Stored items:
============================================================

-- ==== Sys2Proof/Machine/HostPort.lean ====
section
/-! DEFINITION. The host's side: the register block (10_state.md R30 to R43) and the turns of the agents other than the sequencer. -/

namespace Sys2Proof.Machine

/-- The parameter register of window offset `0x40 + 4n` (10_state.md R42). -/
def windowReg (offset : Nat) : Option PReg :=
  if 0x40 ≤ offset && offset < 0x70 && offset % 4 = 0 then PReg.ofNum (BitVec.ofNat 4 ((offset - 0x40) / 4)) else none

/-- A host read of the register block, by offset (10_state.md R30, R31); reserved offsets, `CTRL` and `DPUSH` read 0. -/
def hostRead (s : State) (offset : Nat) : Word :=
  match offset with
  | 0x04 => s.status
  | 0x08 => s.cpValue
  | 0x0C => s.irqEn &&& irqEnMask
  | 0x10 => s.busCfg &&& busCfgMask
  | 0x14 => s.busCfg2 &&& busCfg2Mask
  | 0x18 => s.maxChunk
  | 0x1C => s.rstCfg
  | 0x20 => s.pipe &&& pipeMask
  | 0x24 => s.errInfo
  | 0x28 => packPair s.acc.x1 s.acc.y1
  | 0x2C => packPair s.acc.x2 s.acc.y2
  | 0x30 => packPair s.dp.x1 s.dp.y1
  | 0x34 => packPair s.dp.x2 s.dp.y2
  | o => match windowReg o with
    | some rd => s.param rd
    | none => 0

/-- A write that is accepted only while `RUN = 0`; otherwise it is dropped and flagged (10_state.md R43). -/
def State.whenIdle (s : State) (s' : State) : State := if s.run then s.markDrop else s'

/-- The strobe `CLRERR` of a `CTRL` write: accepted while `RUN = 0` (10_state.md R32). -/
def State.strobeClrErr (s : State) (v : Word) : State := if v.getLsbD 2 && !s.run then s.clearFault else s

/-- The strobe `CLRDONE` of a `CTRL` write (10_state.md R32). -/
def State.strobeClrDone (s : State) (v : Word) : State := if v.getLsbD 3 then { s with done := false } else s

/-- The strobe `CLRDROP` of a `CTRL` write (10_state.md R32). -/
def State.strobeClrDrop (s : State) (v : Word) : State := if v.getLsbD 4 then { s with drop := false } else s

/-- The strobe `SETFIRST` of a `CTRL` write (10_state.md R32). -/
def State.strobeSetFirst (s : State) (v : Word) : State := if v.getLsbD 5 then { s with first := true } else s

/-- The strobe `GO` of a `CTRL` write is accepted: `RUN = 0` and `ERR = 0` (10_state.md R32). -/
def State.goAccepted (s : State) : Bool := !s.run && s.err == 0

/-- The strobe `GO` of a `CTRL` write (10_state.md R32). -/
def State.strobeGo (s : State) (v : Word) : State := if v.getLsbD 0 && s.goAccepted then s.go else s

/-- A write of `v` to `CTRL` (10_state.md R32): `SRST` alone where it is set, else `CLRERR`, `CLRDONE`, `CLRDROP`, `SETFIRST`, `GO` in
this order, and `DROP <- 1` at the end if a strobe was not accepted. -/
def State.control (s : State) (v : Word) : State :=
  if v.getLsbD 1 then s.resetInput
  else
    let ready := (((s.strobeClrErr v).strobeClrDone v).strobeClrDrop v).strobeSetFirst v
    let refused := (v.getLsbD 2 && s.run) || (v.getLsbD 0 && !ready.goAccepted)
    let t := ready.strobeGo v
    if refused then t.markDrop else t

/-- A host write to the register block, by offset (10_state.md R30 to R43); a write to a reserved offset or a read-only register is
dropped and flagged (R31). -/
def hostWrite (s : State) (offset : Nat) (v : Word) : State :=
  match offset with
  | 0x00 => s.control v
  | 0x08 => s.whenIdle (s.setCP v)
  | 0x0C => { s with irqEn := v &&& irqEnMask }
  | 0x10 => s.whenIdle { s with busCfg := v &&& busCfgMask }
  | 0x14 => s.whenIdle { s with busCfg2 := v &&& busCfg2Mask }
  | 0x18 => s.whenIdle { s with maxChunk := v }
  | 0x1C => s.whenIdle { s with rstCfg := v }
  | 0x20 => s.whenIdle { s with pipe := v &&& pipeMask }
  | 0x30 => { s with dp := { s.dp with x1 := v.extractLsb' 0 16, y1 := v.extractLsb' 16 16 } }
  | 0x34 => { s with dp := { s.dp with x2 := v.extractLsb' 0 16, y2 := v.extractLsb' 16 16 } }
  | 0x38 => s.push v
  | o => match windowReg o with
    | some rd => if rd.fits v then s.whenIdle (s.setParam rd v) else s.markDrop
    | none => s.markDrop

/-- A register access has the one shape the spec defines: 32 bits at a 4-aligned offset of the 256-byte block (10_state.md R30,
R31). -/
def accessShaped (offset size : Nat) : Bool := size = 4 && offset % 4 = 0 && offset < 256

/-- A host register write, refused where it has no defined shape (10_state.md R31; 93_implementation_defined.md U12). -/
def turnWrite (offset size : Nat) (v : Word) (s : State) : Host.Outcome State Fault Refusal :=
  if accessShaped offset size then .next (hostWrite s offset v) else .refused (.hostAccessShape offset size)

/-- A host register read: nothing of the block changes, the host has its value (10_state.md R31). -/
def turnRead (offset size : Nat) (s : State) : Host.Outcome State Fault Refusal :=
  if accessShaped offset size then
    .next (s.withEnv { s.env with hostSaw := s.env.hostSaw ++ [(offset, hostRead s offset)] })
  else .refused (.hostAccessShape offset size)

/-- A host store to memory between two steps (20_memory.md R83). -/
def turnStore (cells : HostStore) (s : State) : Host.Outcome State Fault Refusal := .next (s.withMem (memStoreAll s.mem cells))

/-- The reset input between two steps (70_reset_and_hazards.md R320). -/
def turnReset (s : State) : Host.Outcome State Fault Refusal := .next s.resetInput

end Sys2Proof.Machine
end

============================================================

Task to carry out
Lines in the records above that contain the word "Outcome" need to be counted; the reply is that number and nothing else.

Solved problem
4